-- ==== Sys2Proof/Machine/Host.lean ====
section
/-!
DEFINITION. The host port and the CXL ports (R399 to R415, R244): link states, BAR2, host reads, MSI-X, ATS, IDE, function resets, configuration
writes, CXL links and errors.
-/

namespace Sys2Proof.Machine

open Sys2Proof

/-! ### Functions (R336, R399, R410) -/

/-- A function that VF Enable or NumVFs leave out takes nothing; a number beyond the part names no function. -/
def onFn (f : Nat) (s : State) (g : State → State) : Host.Outcome State Fault Refusal :=
  if f < s.nOwners then .next (if fnLive s f then g s else s) else .refused .noSuchUnit

/-- Address in the host memory window. -/
def inHostWindow (a n : Nat) : Bool := within a n 0x400000000000 0x800000000000

/-- The DMA queue's head transfer reads, or writes, the host window. -/
def headHost (s : State) (k : Nat) (wr : Bool) : Option (Nat × Nat) :=
  match ((s.core (k / 4)).dmaq (k % 4)).xs with
  | [] => none
  | x :: _ => if x.done then none else
    ((if wr then (xferSpans x).2 else (xferSpans x).1).find? (fun p => decide (p.1 < 0x800000000000) && decide (0x400000000000 < p.1 + p.2)))

/-- The requests of function f to host memory that wait for the link are abandoned (R410): the head transfers of its owner's DMA queues, and the
device's own writes for it. [DESIGN CHOICE: log 197] -/
def abandonFn (f : Nat) (s : State) : State :=
  if s.u.host.st = 2 then s
  else
    let ks := (List.range (4 * s.nCores)).filter (fun k => s.ownerOfCore (k / 4) == some f && ((headHost s k false).isSome || (headHost s k true).isSome))
    ks.foldl (fun s k =>
      let d := (s.core (k / 4)).dmaq (k % 4)
      s.setDmaq (k / 4) (k % 4) { d with xs := d.xs.drop 1 })
      (s.updHost (fun h => { h with hostw := h.hostw.filter (fun w => w.fn != some f || !w.ws.any (fun p => hitsHost p.1 p.2.length)) }))

/-- The device-originated requests of a function are abandoned and its instance returns to reset (R410, R472). -/
def fnReset (f : Nat) (s : State) : State :=
  let o := 0x2001000 + 0x40 * f
  let s1 : State := { s with regs := SMap.erase o (SMap.erase (o + 8) s.regs) }
  (abandonFn f s1).updHost (fun h => { h with frozen := h.frozen.filter (fun x => x != f), fns := SMap.erase f h.fns, atc := h.atc.filter (fun e => e.1 != f), barw := h.barw.filter (fun b => b.f != f) })

/-- A function-level reset (R410). -/
def flReset (f : Nat) (s : State) : State :=
  if f = 0 then
    if s.u.que.shared then
      ((List.range 16).foldl (fun s p => if resetOk p s then resetOwner p s else s) (fnReset 0 s)).updHost (fun h => { h with vfEn := false })
    else stopOwnerEv 0 (fnReset 0 s)
  else if resetOk f s then resetOwner f (fnReset f s) else fnReset f s

/-! ### The host link (R401, R402) -/

/-- What the port can train to (R399): x16 or x8, at 32 GT/s without Flit Mode, at 64 and 128 GT/s with it. -/
def trainOk (rate width : Nat) (flit : Bool) : Bool := (decide (width = 16) || decide (width = 8)) && decide (rate < 3) && flit == decide (rate ≠ 0)

/-- The link trains, once the PLL is stable and until the clock is lost (R427, R451), to a rate (0 32, 1 64, 2 128 GT/s) and a width, with the
light of both laser inputs as given. [DEDUCED: log 124] -/
def linkTrained (rate width : Nat) (flit : Bool) (light : BitVec 2) (s : State) : State :=
  let s1 := (flushHeld ((flushHeld s).updHost (fun h => { h with st := 2, rate, width, flit, light := light.toNat, downAt := none }))).pendIf 8
    (decide (s.u.host.st ≠ 2))
  if !trainOk rate width flit || s.u.pow.pll ≠ 2 || s.u.pow.loss ≠ 0 then s
  else if rate ≠ 2 || width ≠ 16 then s1.raise 0x4B01 0 none 0 0 else s1

/-- The link leaves DL_Active or its light is lost. [DEDUCED: log 115] -/
def linkLoss (active : Bool) (light : BitVec 2) (s : State) : State :=
  let h := s.u.host
  let lost := (h.light &&& light.toNat) != h.light
  let down := decide (h.st = 2) && (!active || lost)
  let s1 := ((s.pendIf 8 (decide (h.st ≠ 0) && (!active || lost)))).updHost (fun h => { h with
    light := light.toNat, st := if active && !lost then h.st else 0, width := if active && !lost then h.width else 0
    downAt := if down then some s.course.toNat else h.downAt })
  if down || lost then s1.raise 0x4B03 0 none 0 0 else s1

/-- A master's read of host memory of n bytes ends without data: the master is frozen (R407). Of a read whose length no command gives, n = 0,
the size in the event is a free value. [DESIGN CHOICE: log 116] -/
def hostReadFail (w : Who) (a n : Nat) (s : State) : State :=
  let p := s.draw
  if n = 0 then violate w a ((Config.word p.1).toNat % 256) false p.2 else violate w a n false s

/-- 65,536 courses with the link down (R402): the pending request of a DMA queue ends, a read as a timeout, a write discarded. A transfer that
only writes there has then made its writes. -/
def waitExpiry (k : Nat) (s : State) : State :=
  match s.u.host.downAt with
  | none => s
  | some t =>
    if s.u.host.st = 2 || s.course.toNat < t + 65536 then s
    else match headHost s k false with
      | some p => hostReadFail (.dma k) p.1 p.2 s
      | none => match headHost s k true with
        | some _ =>
          let d := (s.core (k / 4)).dmaq (k % 4)
          s.setDmaq (k / 4) (k % 4) { d with xs := match d.xs with
            | x :: r => { x with done := true } :: r
            | [] => [] }
        | none => s

/-! ### Reads of host memory (R407, R408) -/

/-- Host address of a window address for function f (R407). [DESIGN CHOICE: log 199] -/
def hostAddr (s : State) (f a : Nat) : Nat := bitsOf (s.reg 0 (0x2001000 + 0x40 * f)) 17 0 * 2 ^ 46 + (a - 0x400000000000)

/-- A translation enters the cache of 4,096 entries (R408). -/
def atcAdd (f page : Nat) (s : State) : State :=
  s.updHost (fun h => { h with atc := if h.atc.contains (f, page) then h.atc else ((f, page) :: h.atc).take 4096 })

/-- A completion for a device read (R407): status 0 successful, 1 Unsupported Request, 2 Completer Abort, 3 poisoned. `old` says that its
function was reset meanwhile (R410). Successful data is what host memory holds at those addresses. [DESIGN CHOICE: log 116] -/
def hostCompletion (w : Who) (a status : Nat) (data : List Byte) (old : Bool) (s : State) : State :=
  if old || !inHostWindow a data.length then s
  else
    let own := whoOwner s w
    match status with
    | 0 =>
      let s1 := s.putAll a data
      (match own with
        | some f => if (s.fnOf f).ats then atcAdd f (hostAddr s f a / 4096) s1 else s1
        | none => s1)
    | 3 => (ueStop w s).raise 0x8102 (match own with
        | some f => 0x8000 + f
        | none => 0) own (BitVec.ofNat 64 (a / 256 % 2 ^ 40)) 0
    | _ => hostReadFail w a data.length s

/-- An Invalidation Request for host pages (R408): every request that used them has ended, as requests are one step. -/
def atsInvalidate (f page n : Nat) (s : State) : State :=
  (s.updHost (fun h => { h with atc := h.atc.filter (fun e => e.1 != f || decide (e.2 < page) || decide (page + n ≤ e.2)) })).out (.atsDone f)

/-! ### BAR2 (R403 to R405) -/

/-- The device physical address of a BAR2 offset (R404); none beyond a VF's ranges or without an owner. -/
def bar2Addr (s : State) (f off n : Nat) : Option Nat :=
  if f = 0 then some off
  else if !(s.owner f).exists then none
  else match (cfgMem (s.owner f).cfg) with
    | [] => none
    | [r] => if off + n ≤ r.2 - r.1 then some (r.1 + off) else none
    | r :: q :: _ =>
      if off + n ≤ r.2 - r.1 then some (r.1 + off)
      else if off < r.2 - r.1 then none
      else if off - (r.2 - r.1) + n ≤ q.2 - q.1 then some (q.1 + (off - (r.2 - r.1))) else none

/-- The size of a function's BAR2: 512 GiB for the PF and 64 GiB for a VF, unless the host has resized it (R403). -/
def bar2Size (s : State) (f : Nat) : Nat := 2 ^ 30 * 2 ^ ((s.fnOf f).bar2.getD (if f = 0 then 9 else 6))

/-- Function f may reach bytes [a, a + n) through BAR2: all of GDDR7 but the EDF region while no owner exists (R405), else what R337 gives. [DEDUCED: log 188] -/
def bar2Reach (s : State) (f a n : Nat) (wr : Bool) : Bool :=
  if f = 0 && s.ownerList.isEmpty then gddrOk s a n && !(wr && hitsMaster s none a n)
  else (s.owner f).exists && gddrOk s a n && s.fnReach f (some f) a n wr

def complete (f status : Nat) (d : List Byte) (wr : Bool) (s : State) : State := if wr then s else s.out (.completion f status d)

/-- A write through BAR2 that covers in part a sector whose read fails is discarded (R232, R236): posted, it has no completion. [DEDUCED: log 122] -/
def dropWrite (f sec : Nat) (s : State) : State :=
  s.raiseUe sec (some f)

/-- A host access through BAR2; one beyond its size is none of the function's. -/
def bar2 (b : BarOp) (s : State) : State :=
  let wr := b.wr.isSome
  if !fnLive s b.f || decide (bar2Size s b.f < b.off + b.n) then s
  else if s.u.host.frozen.contains b.f then complete b.f 4 [] wr s
  else match bar2Addr s b.f b.off b.n with
    | none => complete b.f 4 [] wr (violate (.fn b.f) b.off b.n wr s)
    | some a =>
      if !bar2Reach s b.f a b.n wr then complete b.f 4 [] wr (violate (.fn b.f) a b.n wr s)
      else if (s.owner b.f).st == .creating || memBusy s a b.n then s.updHost (fun h => { h with barw := h.barw ++ [b] })
      else match b.wr with
        | some d => match s.writeUe [(a, b.n)] with
          | some sec => dropWrite b.f sec s
          | none => (s.writeNote [(a, b.n)]).putBytes a d
        | none => match s.memUe a b.n with
          | some sec => consumeUe (.fn b.f) sec (s.sectorRead sec) s
          | none => (s.readNote a b.n).out (.completion b.f 0 (s.bytes a b.n))

/-- The accesses that waited for an owner's ranges. -/
def barDrain (p : Nat) (s : State) : State :=
  if (s.owner p).st == .creating then s
  else (s.u.host.barw.filter (fun b => b.f == p)).foldl (fun s b => bar2 b s)
    (s.updHost (fun h => { h with barw := h.barw.filter (fun b => b.f != p) }))

/-- The accesses that waited for their GDDR7 channel. -/
def barReady (s : State) : State := s.u.host.barw.foldl (fun s b => bar2 b s) (s.updHost (fun h => { h with barw := [] }))

/-! ### MSI-X, IDE, configuration (R399, R406, R409) -/

/-- A vector is unmasked: its pending message is sent (R406). -/
def msixUnmask (f v : Nat) (s : State) : State :=
  let h := s.fnOf f
  if 2048 ≤ v then s
  else
    let s1 := s.updFn f (fun h => { h with unmasked := if h.unmasked.contains v then h.unmasked else h.unmasked ++ [v] })
    if h.pba.contains v && h.msixEn then (s1.updFn f (fun h => { h with pba := h.pba.filter (fun x => x != v) })).out (.msix f v) else s1

/-- MSI-X Enable: messages that wait for unmasked vectors leave when it is set. -/
def msixEnable (f : Nat) (on : Bool) (s : State) : State :=
  let h := s.fnOf f
  let go := if on then h.pba.filter (fun v => h.unmasked.contains v) else []
  go.foldl (fun s v => s.out (.msix f v)) (s.updFn f (fun h => { h with msixEn := on, pba := h.pba.filter (fun v => !go.contains v) }))

/-- A TLP on an enabled IDE stream fails (R409). [DEDUCED: log 120] -/
def ideFail (k : Nat) (s : State) : State :=
  if s.u.host.ideOn.contains k && !s.u.host.ideBad.contains k then
    (s.updHost (fun h => { h with ideBad := h.ideBad ++ [k] })).raise 0x4B03 0 none 0 0
  else s

/-- The host writes configuration space (R399). -/
def configWrite (f : Nat) (c : Cfg) (s : State) : State :=
  match c with
  | .msixEnable on => msixEnable f on s
  | .ats on => (s.updFn f (fun h => { h with ats := on })).updHost (fun h => { h with atc := if on then h.atc else h.atc.filter (fun e => e.1 != f) })
  | .pasid on => s.updFn f (fun h => { h with pasid := on })
  | .bar2Size k => if k ≤ 9 then s.updFn f (fun h => { h with bar2 := some k }) else s
  | .d3hot => s.updFn f (fun h => { h with d3hot := true })
  | .flr => flReset f s
  | .vf en num => if f = 0 && num < s.nOwners then s.updHost (fun h => { h with vfEn := en, numVf := if h.vfEn then h.numVf else num }) else s

/-- A function leaves D3hot (R410). -/
def d3Exit (f : Nat) (s : State) : State :=
  if (s.fnOf f).d3hot then
    if Config.noSoftReset f then s.updFn f (fun h => { h with d3hot := false }) else flReset f s
  else s

/-! ### CXL ports (R411, R415, R244) -/

def State.cxlPort (s : State) (p : Nat) : CxlPort := SMap.get {} p s.u.host.cxl
/-- A port is updated; a change of its state is source 8 (R422). -/
def updCxl (p : Nat) (f : CxlPort → CxlPort) (s : State) : State :=
  (s.updHost (fun h => { h with cxl := SMap.set p (f (s.cxlPort p)) h.cxl })).pendIf 8 (decide ((f (s.cxlPort p)).st ≠ (s.cxlPort p).st))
-----
The first line of the entries, the line with "then none else", and every line between them should be retyped exactly, and nothing else.

Exercise solution:
-- ==== Sys2Proof/Machine/Host.lean ====
section
/-!
DEFINITION. The host port and the CXL ports (R399 to R415, R244): link states, BAR2, host reads, MSI-X, ATS, IDE, function resets, configuration
writes, CXL links and errors.
-/

namespace Sys2Proof.Machine

open Sys2Proof

/-! ### Functions (R336, R399, R410) -/

/-- A function that VF Enable or NumVFs leave out takes nothing; a number beyond the part names no function. -/
def onFn (f : Nat) (s : State) (g : State → State) : Host.Outcome State Fault Refusal :=
  if f < s.nOwners then .next (if fnLive s f then g s else s) else .refused .noSuchUnit

/-- Address in the host memory window. -/
def inHostWindow (a n : Nat) : Bool := within a n 0x400000000000 0x800000000000

/-- The DMA queue's head transfer reads, or writes, the host window. -/
def headHost (s : State) (k : Nat) (wr : Bool) : Option (Nat × Nat) :=
  match ((s.core (k / 4)).dmaq (k % 4)).xs with
  | [] => none
  | x :: _ => if x.done then none else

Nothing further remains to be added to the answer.